RECORDS SUPPLIED:
········

/-- The `n` lowest chunks of the free pool from `c` on. -/
def State.freeRun (s : State) : Nat → Nat → Nat → List Nat
  | 0, _, _ => []
  | fuel + 1, c, n =>
    if n = 0 then []
    else if s.inFreePool c then c :: s.freeRun fuel (c + 1) (n - 1)
    else s.freeRun fuel (c + 1) n

/-- Scrub the chunks taken, in their order; one that fails is BAD and the lowest chunk left in the pool takes its place.
`none` once the pool is empty. -/
def State.scrubTaken (s : State) (p : Fin 64) : List Nat → Option Unit × State
  | [] => (some (), s)
  | k :: t =>
    let c := ((s.partition? p).map (fun (r : Partition) => r.chunkMap.getD k 0)).getD 0
    if s.scrubFails c then
      match (s.markBad c (partByte (some p))).goodChunk (partByte (some p)) chunkCount with
      | (none, s) => (none, s)
      | (some d, s) => (s.modPartition p (fun r => { r with chunkMap := r.chunkMap.set k d })).scrubTaken p t
    else (s.zeroPhys (c * chunkBytes) chunkBytes).scrubTaken p t

/-- Append `n` chunks to a quota; `none` where the pool runs out, the quota then as it was. -/
def State.growQuota (s : State) (p : Fin 64) (n : Nat) : Option Unit × State :=
  match s.partition? p with
  | none => (none, s)
  | some r =>
    let old := r.chunkMap
    let s := s.setPartition p { r with chunkMap := old ++ s.freeRun chunkCount 0 n }
    match s.scrubTaken p ((List.range n).map (· + old.length)) with
    | (some _, s) => (some (), s)
    | (none, s) => (none, s.modPartition p (fun r => { r with chunkMap := old }))

/-! ### Shares (R661) -/

def plotBits (v : Nat) : Nat := bits v 7 0
def sowerBits (v : Nat) : Nat := bits v 15 8
def bedBits (v : Nat) : Nat := bits v 23 16

/-- The shares in word `v` with those of every other partition sum to at most 64 in each class. [log 91 DEDUCED] -/
def State.sharesFit (s : State) (p : Fin 64) (v : Nat) : Bool :=
  let others := List.filter (fun (y : Nat × Partition) => y.1 != p.val) s.part.parts
  let total (f : Partition → Nat) : Nat := others.foldl (fun n y => n + f y.2) 0
  decide (plotBits v + total (·.plotShare) ≤ 64) && decide (sowerBits v + total (·.sowerShare) ≤ 64) &&
    decide (bedBits v + total (·.bedShare) ≤ 64)

/-! ### PART_CREATE (R646) -/

/-- The check of an attestation slot at its binding, in the order of R687 (R697). -/
def State.bindSlot (s : State) (p : Fin 64) (n : Nat) : Option Status × State :=
  if n < 16 || (s.slot n).state == .empty || (s.slot n).owner != p then (some .notPermitted, s)
  else match s.checkSlot n useProve with
    | (.error st, s) => (some st, s)
    | (.ok _, s) => (none, s)

def specPartCreate : OpSpec :=
  { code := 0x0900, callC := true, used := [0, 1, 2, 3], checks := [.mask 0 0x3F, .word 1 .range (fun v => v == 0), .mask 2 0xFFFFFF, .mask 3 0xFF] }

/-- What a new partition starts with: one Work list unit, no model region but the default, progress counters and serials at
0, an instance with an empty string, and its view VALID (R116, R237, R471, R756, R777). -/
def State.furnish (s : State) (p : Fin 64) : State :=
  let s := s.assignUnits p 1
  let s := { s with
    plot := { s.plot with modelRegion := Tab.insert s.plot.modelRegion p.val (256 * p.val, 256) }
    q := { s.q with progress := Tab.filter (fun k _ => k / 24 != p.val) s.q.progress, serials := Tab.erase s.q.serials p.val }
    random := { s.random with personal := Tab.erase s.random.personal p.val } }
  (s.instantiate (instPart p)).openView p

/-- Log 91 DEDUCED. -/
def bodyPartCreate : Body := fun c s =>
  let p : Fin 64 := Fin.ofNat 64 (c.w 0)
  if s.created p || !s.vfPresent p then fail .notPermitted s
  else if s.freePool < c.w 1 then failAt .range 1 s
  else if !s.sharesFit p (c.w 2) then failAt .range 2 s
  else match s.bindSlot p (c.w 3) with
    | (some st, s) => fail st s
    | (none, s) =>
      c.needs s .rng (fun s =>
      if !s.random.serving then fail .entropyFail s
      else
        let r : Partition := { plotShare := plotBits (c.w 2), sowerShare := sowerBits (c.w 2), bedShare := bedBits (c.w 2), slot := c.w 3 }
        match (s.setPartition p r).growQuota p (c.w 1) with
        | (none, s) => failAt .range 1 { s with part := { s.part with parts := Tab.erase s.part.parts p.val } }
        | (some _, s) => okRes [] (s.furnish p))

def execPartCreate (src : Source) (pkt : Packet) (s : State) : Host.Outcome State Fault Refusal :=
  runRow specPartCreate bodyPartCreate src pkt s

/-! ### PART_DESTROY (R647) -/

/-- Scrub physical chunks on their way back to the free pool; one that fails is BAD. -/
def State.scrubBack (s : State) (p : Fin 64) (cs : List Nat) : State :=
  cs.foldl (fun s c =>
    if s.isBad c then s
    else if s.scrubFails c then s.markBad c (partByte (some p))
    else s.zeroPhys (c * chunkBytes) chunkBytes) s

/-- R131, the scrub, and the end of the partition. -/
def State.destroyPartition (s : State) (p : Fin 64) : State :=
  let s := s.stopPartition p
  let s := { s with
    kelri := { s.kelri with vf := Tab.erase s.kelri.vf p.val }
    hif := { s.hif with flr := Tab.erase s.hif.flr p.val }
    random := { s.random with personal := Tab.erase s.random.personal p.val } }
  let s := s.scrubBack p (((s.partition? p).map (·.chunkMap)).getD [])
  { s with part := { s.part with parts := Tab.erase s.part.parts p.val, bedTime := Tab.filter (fun k _ => k % 64 != p.val) s.part.bedTime } }

/-- A COLD_FRAME_ENTER of the partition that waits at step 2 of R667. -/
def State.entering (s : State) (p : Fin 64) : Bool :=
  s.q.cmds.any (fun c => c.pkt.header.op == 0x0905 && (match c.phase with
    | .executing (.coldFrame q) => q == p
    | _ => false))

def specPartDestroy : OpSpec := { code := 0x0901, callC := true, callM := true, used := [0], checks := [.mask 0 0x3F] }

/-- PART_DESTROY waits for a COLD_FRAME_ENTER in progress (R676). [log 92 DEDUCED] -/
def bodyPartDestroy : Body := fun c s =>
  let p : Fin 64 := Fin.ofNat 64 (c.w 0)
  if !s.created p then failAt .badParam 0 s
  else if s.entering p then (.run (.coldFrame p), s)
  else okRes [] (s.destroyPartition p)

def execPartDestroy (src : Source) (pkt : Packet) (s : State) : Host.Outcome State Fault Refusal :=
  runRow specPartDestroy bodyPartDestroy src pkt s

/-! ### PART_SHARES -/

def specPartShares : OpSpec :=
  { code := 0x0902, callC := true, used := [0, 1, 2], checks := [.mask 0 0x3F, .word 1 .range (fun v => v == 0), .mask 2 0xFFFFFF] }

/-- A quota shrinks over FREE chunks, which return to the pool, and grows as in PART_CREATE. [log 91 DEDUCED] -/
def State.resizeQuota (s : State) (p : Fin 64) (r : Partition) (n : Nat) : Option Unit × State :=
  if r.quota < n then
    if s.freePool < n - r.quota then (none, s) else s.growQuota p (n - r.quota)
  else if ((List.range (r.quota - n)).map (· + n)).any (fun k => r.chunkState k != .free) then (none, s)
  else (some (), s.setPartition p { r with chunkMap := r.chunkMap.take n })

/-- Log 91 DEDUCED. -/
def bodyPartShares : Body := fun c s =>
  let p : Fin 64 := Fin.ofNat 64 (c.w 0)
  match s.partition? p with
  | none => failAt .badParam 0 s
  | some r =>
    match s.resizeQuota p r (c.w 1) with
    | (none, s) => failAt .range 1 s
    | (some _, t) =>
      if !s.sharesFit p (c.w 2) then failAt .range 2 s
      else
        okRes [] (t.modPartition p (fun r =>
          { r with plotShare := plotBits (c.w 2), sowerShare := sowerBits (c.w 2), bedShare := bedBits (c.w 2) }))

def execPartShares (src : Source) (pkt : Packet) (s : State) : Host.Outcome State Fault Refusal :=
  runRow specPartShares bodyPartShares src pkt s

/-! ### COLD_FRAME_ENTER (R667) -/

def specColdFrameEnter : OpSpec := { code := 0x0905, callC := true, used := [0], checks := [.mask 0 0x3F] }

/-- A C command at stage 5 that holds a range in the partition's quota (step 2). -/
def State.touchesQuota (s : State) (p : Fin 64) : Bool :=
  match s.partition? p with
  | none => false
  | some r => s.q.cmds.any (fun c => (srcPart c.src).isNone && c.phase.isExecuting && !c.phase.isDone &&
      c.pages.any (fun y => r.chunkMap.contains (y.2 / chunkBytes)))

/-- Steps 3 to 5: noise required, mode COLD_FRAME, the view updated. -/
def State.enterCold (s : State) (p : Fin 64) : State :=
  let s := s.modPartition p (fun r => { r with coldFrame := true, policy := { r.policy with noiseRequired := true } })
  (s.setView p { (Tab.get s.kelri.vf {} p.val).step with coldFrame := (Tab.get s.kelri.vf {} p.val).valid }).pfEvent .kelri

def bodyColdFrameEnter : Body := fun c s =>
  let p : Fin 64 := Fin.ofNat 64 (c.w 0)
  if s.shed.debug || !s.created p || !(s.roundsOf p).isEmpty || s.shed.pufFail then fail .notPermitted s
  else
    let s := s.modPartition p (fun r => { r with closedToCp := true })
    if s.touchesQuota p then (.run (.coldFrame p), s) else okRes [] (s.enterCold p)

def execColdFrameEnter (src : Source) (pkt : Packet) (s : State) : Host.Outcome State Fault Refusal :=
  runRow specColdFrameEnter bodyColdFrameEnter src pkt s

/-- Step 2 of R667 ends for a waiting COLD_FRAME_ENTER, or R676 for a waiting PART_DESTROY. [log 92 DEDUCED] -/
def State.coldReady (s : State) (c : Cmd) (p : Fin 64) : State :=
  if c.pkt.header.op == 0x0905 then
    if s.touchesQuota p then s else (s.enterCold p).complete c.src c.id .ok []
  else if s.entering p then s
  else (s.destroyPartition p).complete c.src c.id .ok []

end Sys2Proof.Machine
end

········

WHAT NEEDS TO BE DONE: In the records above, the line with "let r : Partition" marks the start and the line with "[] (s.furnish p))" marks the end; copy that stretch exactly, both lines included, and nothing else.

TASK OUTPUT:
        let r : Partition := { plotShare := plotBits (c.w 2), sowerShare := sowerBits (c.w 2), bedShare := bedBits (c.w 2), slot := c.w 3 }
        match (s.setPartition p r).growQuota p (c.w 1) with
        | (none, s) => failAt .range 1 { s with part := { s.part with parts := Tab.erase s.part.parts p.val } }
        | (some _, s) => okRes [] (s.furnish p))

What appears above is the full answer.